-- ==== Sys2Proof/Syntax.lean ====
section
/-! DEFINITION. The commands of the block: one constructor of `Instr` for each row of spec/opcode_table.json, with its operands. -/

namespace Sys2Proof

/-- A U-side WRITE request (Figure 8-1): one data word of 16 bytes, with flag k of `enables` covering byte k. -/
structure UWrite where
  source : Source
  address : Addr
  data : Word
  enables : BitVec 16
  deriving DecidableEq, Repr

/-- A U-side READ request (Figure 8-1). The length is in words, as the request's 8-bit field carries it
(section 12.4: 0 to 255). -/
structure URead where
  source : Source
  tag : Byte
  address : Addr
  length : Byte
  deriving DecidableEq, Repr

/-- The result of a memory response (Figure 8-1). -/
inductive MemResult where
  | good
  | fault
  deriving DecidableEq, Repr

/-- The fields of a SET-LIMITS record (Figures 12-4 and 12-5), each at its full width (R182). -/
structure LimitFields where
  applyReadExpiry : Bool
  applyApplyLimit : Bool
  applySilence : Bool
  applyEnter : Bool
  applyLeave : Bool
  applyFill : Bool
  readExpiry : Byte
  applyLimit : Byte
  silence : Byte
  fill : Byte
  enter : BitVec 16
  leave : BitVec 16
  deriving DecidableEq, Repr

/-- The fields of a SET-NOTICE record (Figures 12-4 and 12-5). -/
structure NoticeFields where
  applyThreshold : Bool
  kind : Byte
  enable : Byte
  priority : Byte
  threshold : Byte
  deriving DecidableEq, Repr

/-- The fields of a SET-MONITOR record (Figure 12-5), each at its full width (R182). -/
structure MonitorFields where
  counter : Byte
  source : Byte
  carrierFilter : Bool
  tribFilter : Bool
  report : Bool
  note : BitVec 32
  carrierMatch : Byte
  carrierMask : Byte
  tribMatch : BitVec 16
  tribMask : BitVec 16
  count : BitVec 48
  deriving DecidableEq, Repr

/-- A command of the command ring with the fields of its record that it uses (R149, R182). -/
inductive Command where
  | attach (tributary : BitVec 16) (width targetLag fill : Byte)
  | detach (tributary : BitVec 16)
  | clearCounts (tributary : BitVec 16)
  | place (tributary : BitVec 16) (carrier : Byte) (pick scatter : Bool) (grains : List Byte)
  | regroom (tributary : BitVec 16) (carrier : Byte) (pick scatter : Bool) (grains : List Byte)
  | unplace (tributary : BitVec 16) (carrier : Byte)
  | carrierOn (carrier : Byte) (costLimit : BitVec 16)
  | carrierOff (carrier : Byte)
  | setLimits (fields : LimitFields)
  | setNotice (fields : NoticeFields)
  | mark (value : BitVec 32)
  | queryTributary (tributary : BitVec 16)
  | queryCarrier (carrier : Byte) (start : Byte)
  | setMonitor (fields : MonitorFields)
  | readMonitor (counter : Byte)
  | lockMonitor (counter : Byte)
  | clearTables
  /-- a record whose code names no command (R150) -/
  | badCode (code : Byte)
  deriving DecidableEq, Repr

/-- The steps of the block, one constructor for each row of spec/opcode_table.json.

The rows from ATTACH to BAD_CODE are the execution of a fetched command record: the event at which the outstanding
fetch hands the command processor a record of that command with these fields (R148 to R151). -/
inductive Instr where
  | hardwareReset
  | microsecondCountAdvance
  | tributaryRegionWrite (w : UWrite)
  | postWordWrite (w : UWrite)
  | takeWordWrite (w : UWrite)
  | passWrite (w : UWrite)
  | strayWrite (w : UWrite)
  | carrierWindowRead (r : URead)
  | passRead (r : URead)
  | heldReadReoffer
  | heldWriteReoffer
  | mSideRequestTaken
  | memoryResponse (tag : BitVec 16) (result : MemResult) (words : List Word)
  | responseDeparture
  | deadlineExpiry
  | subReadExpiry (entry : Fin 64)
  | abandonment (entry : Fin 64)
  | fetchExpiry
  | attach (tributary : BitVec 16) (width targetLag fill : Byte)
  | detach (tributary : BitVec 16)
  | clearCounts (tributary : BitVec 16)
  | place (tributary : BitVec 16) (carrier : Byte) (pick scatter : Bool) (grains : List Byte)
  | regroom (tributary : BitVec 16) (carrier : Byte) (pick scatter : Bool) (grains : List Byte)
  | unplace (tributary : BitVec 16) (carrier : Byte)
  | carrierOn (carrier : Byte) (costLimit : BitVec 16)
  | carrierOff (carrier : Byte)
  | setLimits (fields : LimitFields)
  | setNotice (fields : NoticeFields)
  | mark (value : BitVec 32)
  | queryTributary (tributary : BitVec 16)
  | queryCarrier (carrier : Byte) (start : Byte)
  | setMonitor (fields : MonitorFields)
  | readMonitor (counter : Byte)
  | lockMonitor (counter : Byte)
  | clearTables
  | badCode (code : Byte)
  deriving DecidableEq, Repr

/-- The row that executes a fetched command. -/
def Command.row : Command → Instr
  | .attach t w l f => .attach t w l f
  | .detach t => .detach t
  | .clearCounts t => .clearCounts t
  | .place t c p sc g => .place t c p sc g
  | .regroom t c p sc g => .regroom t c p sc g
  | .unplace t c => .unplace t c
  | .carrierOn c l => .carrierOn c l
  | .carrierOff c => .carrierOff c
  | .setLimits f => .setLimits f
  | .setNotice f => .setNotice f
  | .mark v => .mark v
  | .queryTributary t => .queryTributary t
  | .queryCarrier c p => .queryCarrier c p
  | .setMonitor f => .setMonitor f
  | .readMonitor n => .readMonitor n
  | .lockMonitor n => .lockMonitor n
  | .clearTables => .clearTables
  | .badCode b => .badCode b

end Sys2Proof
end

◆ ◆ ◆ ◆ ◆ ◆ ◆

- **Exercise**
Repeat verbatim the opening run of entries, ending with the line that contains "enable : Byte".

- **Expected answer**
-- ==== Sys2Proof/Syntax.lean ====
section
/-! DEFINITION. The commands of the block: one constructor of `Instr` for each row of spec/opcode_table.json, with its operands. -/

namespace Sys2Proof

/-- A U-side WRITE request (Figure 8-1): one data word of 16 bytes, with flag k of `enables` covering byte k. -/
structure UWrite where
  source : Source
  address : Addr
  data : Word
  enables : BitVec 16
  deriving DecidableEq, Repr

/-- A U-side READ request (Figure 8-1). The length is in words, as the request's 8-bit field carries it
(section 12.4: 0 to 255). -/
structure URead where
  source : Source
  tag : Byte
  address : Addr
  length : Byte
  deriving DecidableEq, Repr

/-- The result of a memory response (Figure 8-1). -/
inductive MemResult where
  | good
  | fault
  deriving DecidableEq, Repr

/-- The fields of a SET-LIMITS record (Figures 12-4 and 12-5), each at its full width (R182). -/
structure LimitFields where
  applyReadExpiry : Bool
  applyApplyLimit : Bool
  applySilence : Bool
  applyEnter : Bool
  applyLeave : Bool
  applyFill : Bool
  readExpiry : Byte
  applyLimit : Byte
  silence : Byte
  fill : Byte
  enter : BitVec 16
  leave : BitVec 16
  deriving DecidableEq, Repr

/-- The fields of a SET-NOTICE record (Figures 12-4 and 12-5). -/
structure NoticeFields where
  applyThreshold : Bool
  kind : Byte
  enable : Byte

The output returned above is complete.